» **EXERCISE AIM**: Report each line of the data that includes the word "ProductEntry".

-- DATA RECORDS follows --

/-- RELEASE_TILE: its checks in order; a tile that is not NORMAL becomes NORMAL with its lifetime counters kept, and the
detail gives the tile and the state it held (R195; the details of the refusals are log 13). -/
def Obligations.ReleaseTaken : Prop :=
  ∀ (s : State) (r : RequestRecord), s.Dispatched 9 r →
    (s.part ≠ .planned → exec .releaseTile s = .next (s.reply .noPlan Detail.zero)) ∧
    (s.part = .planned → 64 ≤ r.tile → s.notice.tiles.length = 64 →
      exec .releaseTile s = .next (s.reply .badArgument ⟨.tile, r.tile, 0, 0, 0⟩)) ∧
    (∀ l1 h l2, s.part = .planned → r.tile < 64 → s.notice.tiles = l1 ++ h :: l2 → l1.length = r.tile →
      (h.state = .normal → exec .releaseTile s = .next (s.reply .badState ⟨.tile, r.tile, 0, 0, 0⟩)) ∧
      (h.state ≠ .normal → exec .releaseTile s = .next ((s.onNotice fun n =>
        { n with tiles := l1 ++ { h with state := .normal } :: l2 }).reply .done
          ⟨.tile, r.tile, 0, h.state.code, 0⟩)))

/-- RESTART clears the latched causes and NOTICE, raising TILE_ATTENTION again while a tile is not NORMAL, and keeps the
mask, the plan in force, the part state, the straps, the frame store and the fairness count (R24, R178, R200, R202).
Its request stays in hand; a descriptor read in progress is to be discarded (R139); every exposure that is not
DRAINING ends as an abort ends it: every bank is unbound with its held beats released late, then their rows are
freed, then they drain (R47, R139; the order of the records is the model's choice, log 40); and a running job that
is not ending is halted: the ask not granted is withdrawn, and with no granted access left the engine is IDLE, its
product EMPTY after a clear and FROZEN after a render (R158, R167). With the whole part idle it is complete at once:
the bias states are unseeded, and DONE is replied (R62, R178).
The merge buffer's part: once the pipeline holds no row, the bias states are unseeded and a flush of all four
products starts; with no flush left in progress every held entry is dropped, which leaves no entry, a dirty count of
0 and none of them in the use order; and with the other parts complete too, no load, no slot held, no fetch nor
discarded read, no row, no exposure and no job, DONE is replied (R62, R108, R178). -/
def Obligations.RestartTaken : Prop :=
  (∀ (s : State) (r : RequestRecord), s.Dispatched 10 r →
    (∃ t, exec .restart s = .next t ∧ t.notice.latched = 0#9 ∧ t.notice.line = false ∧
      t.notice.mask = s.notice.mask ∧ t.loader.plan = s.loader.plan ∧ t.part = s.part ∧ t.straps = s.straps ∧
      t.mem = s.mem ∧ t.port.fairness = s.port.fairness) ∧
    (let cleared : State := (s.keepInHand 0).onNotice fun n => { n with
        latched := 0#9, pending := 0#9, wanted := true, line := false
        status := n.status.map fun w => { w with publishes := false } }
      let noticed : State := if s.notice.tiles.any fun h => decide (h.state ≠ .normal) then cleared.raise .tileAttention
        else cleared
      let begun : State := (noticed.onBus fun f => { f with restart := some ⟨false, false⟩ }).onExpo fun e =>
        { e with activation := e.activation.map fun a => { a with discard := true } }
      let banks := (s.expo.records.filter fun x => decide (x.state = .active)).map fun x => x.bank
      let unbound : State := banks.foldl (fun t b => (t.onRecord b fun y =>
        { y with endStatus := y.endStatus.or (some .aborted) }).unbind b true) begun
      let freed : State := banks.foldl (fun t b => t.freeUnapplied b) unbound
      let drained : State := banks.foldl (fun t b => t.drainCheck b) freed
      exec .restart s = .next (if s.prod.engine.kind ≠ none ∧ s.prod.engine.halting = none ∧ s.jobEnding = false then
        drained.halt .restart else drained).settle) ∧
    (s.quiet = true → s.expo.records = [] → s.prod.engine.kind = none → s.pipe.applying = none →
      s.merge.flushes = [] → (∀ e ∈ s.merge.entries, e = none) → (∀ v ∈ s.capture.slots, v.state = .free) →
      s.fetch = [] → s.flying isCalDiscard = false → s.loader.load = none → s.notice.status = none →
      (∀ h ∈ s.notice.tiles, h.state = .normal) →
      exec .restart s = .next ((((s.onNotice fun n =>
        { n with latched := 0#9, pending := 0#9, wanted := true, line := false }).onExpo fun e =>
          { e with activation := e.activation.map fun a => { a with discard := true } }).onPipe fun p =>
            { p with bias := List.replicate 512 ⟨false, 0⟩ }).reply .done Detail.zero))) ∧
  (∀ (s : State) (k : JobKind), s.prod.engine.kind = some k →
    let t : State := s.withdraw isEngineJob
    (s.flying isEngineJob = true →
      s.halt .restart = t.onEngine fun x => { x with halting := some .restart, values := [] }) ∧
    (s.flying isEngineJob = false →
      s.halt .restart = (t.setProduct s.prod.engine.product ⟨if k = .clear then .empty else .frozen, .none⟩).onEngine
        fun x => { x with kind := none, halting := none, values := [] })) ∧
  (∀ (s : State) (r : RestartProgress), s.bus.restart = some r →
    let begun : State := if s.pipe.applying = none ∧ r.flushStarted = false then
      ((s.onBus fun f => { f with restart := some { r with flushStarted := true } }).onPipe fun p =>
        { p with bias := List.replicate 512 ⟨false, 0⟩ }).beginFlush .restart fun _ => true
      else s
    let u : State := begun.flushAdvance
    let dropped : State := (u.dropEntries fun _ => true).onBus fun f => { f with restart := some ⟨true, true⟩ }
    let idle (t : State) : Prop := t.loader.load = none ∧ (∀ v ∈ t.capture.slots, v.state = .free) ∧ t.fetch = [] ∧
      t.flying isCalDiscard = false ∧ t.pipe.applying = none ∧ t.expo.records = [] ∧ t.prod.engine.kind = none
    let done (t : State) : State := (t.onBus fun f => { f with restart := none }).reply .done Detail.zero
    let started := r.flushStarted = true ∨ s.pipe.applying = none
    (¬started ∨ (r.mergeDone = false ∧ u.merge.flushes ≠ []) → s.restartAdvance = u) ∧
    (started → r.mergeDone = false → u.merge.flushes = [] →
      (∀ e ∈ dropped.merge.entries, e = none) ∧ dropped.dirtyCount = 0 ∧
      ((∀ j ∈ u.merge.order, u.entry j ≠ none) → dropped.merge.order = []) ∧
      (idle dropped → s.restartAdvance = done dropped) ∧ (¬idle dropped → s.restartAdvance = dropped)) ∧
    (started → r.mergeDone = true →
      (idle u → s.restartAdvance = done u) ∧ (¬idle u → s.restartAdvance = u)))
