/-- A list gone through by its positions. -/
theorem flatMap_range_length {α β : Type} {l : List α} {f : Nat → α → List β} {g : Nat → List β}
    (h : ∀ i a, l[i]? = some a → g i = f i a) : (List.range l.length).flatMap g = (l.mapIdx f).flatten := by
  refine congrArg List.flatten (List.ext_getElem (by simp) fun i h1 h2 => ?_)
  have hi : i < l.length := by simpa using h1
  simpa using h i _ (List.getElem?_eq_getElem hi)

/-- The greatest of a start and a list is none below them, and one of them. -/
theorem foldl_max_spec (l : List Nat) (a : Nat) : (∀ x ∈ l, x ≤ l.foldl max a) ∧ l.foldl max a ∈ a :: l := by
  induction l generalizing a with
  | nil => simp
  | cons x l ih =>
    obtain ⟨hle, hmem⟩ := ih (max a x)
    have above : max a x ≤ l.foldl max (max a x) := by
      rcases List.mem_cons.1 hmem with h | h
      · exact h.ge
      · have start_le (l : List Nat) : ∀ a, a ≤ l.foldl max a := by
          induction l with
          | nil => exact fun a => le_rfl
          | cons y l ih => exact fun a => (le_max_left a y).trans (ih _)
        exact start_le l _
    refine ⟨fun y hy => ?_, ?_⟩
    · rcases List.mem_cons.1 hy with rfl | hy
      · exact (le_max_right a y).trans above
      · exact hle y hy
    · rw [List.foldl_cons]
      rcases List.mem_cons.1 hmem with h | h
      · rw [h]
        rcases max_choice a x with hm | hm <;> simp [hm]
      · simp [h]

/-- R18: the ends of the segment rows of a frame of a tile. -/
def Plan.rowEnds (p : Plan) (tile base : Nat) (t : TileEntry) : List Nat :=
  (p.segments.filter fun e => decide (e.tile = tile)).map fun e =>
    base + e.index * t.stride + (e.rows - 1) * t.pitch + 2 * e.width

theorem Plan.frameEnd_eq (p : Plan) (tile base : Nat) (t : TileEntry) :
    p.frameEnd tile base t = (p.rowEnds tile base t).foldl max base := by
  simp only [Plan.frameEnd, Plan.rowEnds, List.foldl_map, List.foldl_filter, decide_eq_true_eq]

/-! #### PRODUCT_IN_USE (R19) -/

/-- What must not change of a product that is not EMPTY, by offset: its geometry, and in RENDERING its rs and its output
base. -/
def productChanges (old new : ProductEntry) (state : ProductState) : List (Prop × Nat) :=
  [(old.base ≠ new.base, 0), (old.width ≠ new.width, 0x18), (old.height ≠ new.height, 0x1A), (old.bin ≠ new.bin, 0x1C),
    (old.px0 ≠ new.px0, 0x24), (old.py0 ≠ new.py0, 0x28), (state = .rendering ∧ old.rs ≠ new.rs, 0x1F),
    (state = .rendering ∧ old.outBase ≠ new.outBase, 0x10)]

section InUse

variable {old new : ProductEntry} {state : ProductState}

theorem productChanged_namesFirst (h : state ≠ .empty) :
    NamesFirst ((productChanges old new state).map fun x => (¬x.1, x.2)) (productChanged old new state) := by
  have conditions : productChanged old new state = firstFailing [(decide (old.base = new.base), 0x00),
      (decide (old.width = new.width), 0x18), (decide (old.height = new.height), 0x1A), (decide (old.bin = new.bin), 0x1C),
      (decide (old.px0 = new.px0), 0x24), (decide (old.py0 = new.py0), 0x28),
      (decide (state = .rendering → old.rs = new.rs), 0x1F),
      (decide (state = .rendering → old.outBase = new.outBase), 0x10)] := by
    cases state with
    | empty => exact absurd rfl h
    | clearing | opened | frozen => exact (firstFailing_append_holds _ (by simp)).symm
    | rendering => simp [productChanged, firstFailing]
  rw [conditions]
  refine firstFailing_namesFirst ?_
  simp [productChanges, Decides, imp_iff_not_or]

theorem productChanged_none (h : state = .empty ∨ ∀ x ∈ productChanges old new state, ¬x.1) :
    productChanged old new state = none := by
  by_cases he : state = .empty
  · rw [he, productChanged]
  · refine (productChanged_namesFirst he).1.2 fun y hy => ?_
    obtain ⟨x, hx, rfl⟩ := List.mem_map.1 hy
    exact h.resolve_left he x hx

theorem productChanged_some (he : state ≠ .empty) {l1 l2 : List (Prop × Nat)} {x : Prop × Nat}
    (hs : productChanges old new state = l1 ++ x :: l2) (h1 : ∀ y ∈ l1, ¬y.1) (hx : x.1) :
    productChanged old new state = some (x.2 + 1) := by
  refine (productChanged_namesFirst he).2 (l1.map fun x => (¬x.1, x.2)) (¬x.1, x.2) (l2.map fun x => (¬x.1, x.2))
    (by rw [hs, List.map_append, List.map_cons]) (fun y hy => ?_) (not_not.2 hx)
  obtain ⟨z, hz, rfl⟩ := List.mem_map.1 hy
  exact h1 z hz

end InUse

/-! #### The statement, part by part -/

/-- The checks of the contents, clause by clause (R14). -/
theorem contentsVerdict_clauses {v : ReplyOutcome × Detail} {changed : Bool} {firstBad : Option Nat}
    {range overlap inUse : Option Detail} (hv : v = contentsVerdict changed firstBad range overlap inUse) :
    (changed = true → v = (.changed, Detail.zero)) ∧
    (∀ k, changed = false → firstBad = some k → v = (.memory, beatPlace k)) ∧
    (changed = false → firstBad = none →
      (∀ d, range = some d → v = (.range, d)) ∧
      (∀ d, range = none → overlap = some d → v = (.overlap, d)) ∧
      (∀ d, range = none → overlap = none → inUse = some d → v = (.productInUse, d)) ∧
      (range = none → overlap = none → inUse = none → v = (.done, Detail.zero))) := by
  subst hv
  refine ⟨?_, ?_, ?_⟩
  · rintro rfl
    rfl
  · rintro k rfl rfl
    rfl
  · rintro rfl rfl
    refine ⟨?_, ?_, ?_, ?_⟩
    · rintro d rfl
      rfl
    · rintro d rfl rfl
      rfl
    · rintro d rfl rfl rfl
      rfl
    · rintro rfl rfl rfl
      rfl

section Verdict

variable {b : Body} {l : Loader} {load : Load} {planBase fitted : Nat} {state : Nat → ProductState}
variable (hm : b.header 0 4 = 0x364E4C50) (hg : generationCheck l.argument l.complement (b.header 4 4) l.generation = none)
include hm hg

theorem Body.verdict_contents (hs : b.sum = b.header 8 4) :
    b.verdict l load planBase fitted state = contentsVerdict load.changed load.firstBad b.rangeCheck
      (b.plan.overlapCheck planBase fitted) (inUseCheck l.plan b.plan state) := by
  rw [Body.verdict_summed hm hg, if_neg (not_not.2 hs)]

theorem Body.verdict_sum (hs : b.sum ≠ b.header 8 4) :
    b.verdict l load planBase fitted state = (.check, ⟨.header, 0, 9, 0, 0⟩) := by
  rw [Body.verdict_summed hm hg, if_pos hs]

end Verdict

theorem Body.rangeCheck_none {b : Body} (h : ∀ x ∈ b.rangeTables, ∀ i < x.2.1, x.2.2 i = none) : b.rangeCheck = none :=
  b.rangeCheck_eq.trans (List.findSome?_eq_none_iff.2 fun x hx => firstEntry_none (h x hx))

/-- The first entry that fails of the first table with one (R17). -/
theorem Body.rangeCheck_some {b : Body} {l1 l2 : List (DetailTable × Nat × (Nat → Option Nat))}
    {x : DetailTable × Nat × (Nat → Option Nat)} {i code : Nat} (hl : b.rangeTables = l1 ++ x :: l2)
    (h1 : ∀ y ∈ l1, ∀ j < y.2.1, y.2.2 j = none) (hi : i < x.2.1) (hfirst : ∀ j < i, x.2.2 j = none)
    (hf : x.2.2 i = some code) : b.rangeCheck = some ⟨x.1, i, code, 0, 0⟩ := by
  rw [Body.rangeCheck_eq, hl]
  exact findSome?_first _ (fun y hy => firstEntry_none (h1 y hy)) (firstEntry_some hi hfirst hf)

/-- The regions of a plan, the frames taken tile by tile (R18). -/
theorem Plan.regions_eq (planBase : Nat) (p : Plan) :
    p.regions planBase = ⟨planBase, planBase + Config.planAreaSize, false⟩ ::
      (presentRegion p.bank0 Config.bankSize ++ presentRegion p.bank1 Config.bankSize ++
        (p.products.flatMap fun e => if e.base = 0 then [] else presentRegion e.base (8 * e.cells) ++
          presentRegion e.viewBase (2 * e.cells) ++ presentRegion e.outBase (2 * e.cells)) ++
        (p.tiles.mapIdx fun i t => [t.zeroBase, t.darkBase, t.flatBase].flatMap fun base =>
          if base = 0 then [] else [⟨base, p.frameEnd i base t, true⟩]).flatten) := by
  rw [Plan.regions, flatMap_range_length fun i t ht => ?_]
  rw [ht]

/-- R18: a frame ends where the last of its segment rows ends. -/
theorem Plan.frameEnd_spec (p : Plan) (tile base : Nat) (t : TileEntry) :
    (∀ x ∈ p.rowEnds tile base t, x ≤ p.frameEnd tile base t) ∧
      p.frameEnd tile base t ∈ base :: p.rowEnds tile base t := by
  rw [Plan.frameEnd_eq]
  exact foldl_max_spec _ _

/-- Settles O58, one lemma for each of its parts: the order of the checks (`contentsVerdict`), the order of the RANGE
tables (`Body.rangeTables`) and of the fields of each (`NamesFirst`), the regions (`RegionFails`), and the fields a
product in use keeps (`productChanges`). -/
theorem checksInOrder : Obligations.ChecksInOrder := by
  refine ⟨fun b l load planBase fitted state => ?_, fun b => ?_, fun b i => ?_, fun p planBase fitted => ?_,
    fun old new state => ?_⟩
  · refine ⟨fun hm => Body.verdict_marker hm, fun hm => ⟨fun d hg => Body.verdict_generation hm hg,
      fun hg hs => Body.verdict_sum hm hg hs, fun hg hs => ?_⟩⟩
    exact contentsVerdict_clauses (Body.verdict_contents hm hg hs)
  · exact ⟨Body.rangeCheck_none, fun l1 x l2 i code hl h1 hi hfirst hf => Body.rangeCheck_some hl h1 hi hfirst hf⟩
  · exact ⟨b.headerRange_namesFirst, b.tileRange_namesFirst i, b.segmentRange_namesFirst i, b.tileFilled_namesFirst i,
      b.pitchBound_namesFirst i, b.productRange_undefined i, b.productRange_namesFirst i⟩
  · intro region regions fails
    have list : p.regions planBase = regions := p.regions_eq planBase
    have fails_eq : fails = RegionFails fitted (p.regions planBase) := by
      rw [list]
      rfl
    rw [fails_eq]
    exact ⟨fun i h hfirst => Plan.overlapCheck_some h hfirst, Plan.overlapCheck_none, p.frameEnd_spec⟩
  · intro entry changes kept
    have same {i : Nat} (h : kept i) : productChanged (entry old i) (entry new i) (state i) = none :=
      productChanged_none h
    exact ⟨rfl, fun h => firstEntry_none fun i hi => same (h i hi), fun i hi hfirst hs l1 x l2 hl h1 hx =>
      firstEntry_some hi (fun j hj => same (hfirst j hj)) (productChanged_some hs hl h1 hx)⟩

end Sys2Proof.Machine

namespace Sys2Proof.Machine

/-! ### COMMIT_PLAN (O28) -/

theorem State.exec_commitPlan {s : State} {r : RequestRecord} (h : s.Dispatched 1 r) :
    exec .commitPlan s = .next (s.takeCommit r) := by
  change s.happen ((s.dispatched 1).map fun r => s.takeCommit r) = _
  simp [State.happen, h.running, h.hand]

/-- A load begins with the ask for the first beat of the body (R12). -/
theorem State.beginLoad_eq {s : State} (h : s.asking isPlanRead = false) (immediate : Bool) :
    s.beginLoad immediate = (s.onLoader fun l => { l with load := some ⟨1, [], none, false, immediate⟩ }).ask
      ⟨.planRead 0, s.planBase, none⟩ := by
  have left : 0 < Config.bodyBeats := by decide
  exact (if_neg (Bool.eq_false_iff.1 h)).trans (if_pos left)

/-- The commit is pending, with what its request gave for the GENERATION check (R10). -/
def State.markCommit (r : RequestRecord) (s : State) : State :=
  s.onLoader fun l => { l with pendingMark := true, argument := r.argument, complement := r.complement }

section TakeCommit

variable {s : State} {r : RequestRecord}

theorem State.takeCommit_busy (h : s.loader.pendingMark = true) : s.takeCommit r = s.reply .busy Detail.zero := if_pos h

-- DATA RECORDS concluded --

» **TASK RESULT**:
def productChanges (old new : ProductEntry) (state : ProductState) : List (Prop × Nat) :=
variable {old new : ProductEntry} {state : ProductState}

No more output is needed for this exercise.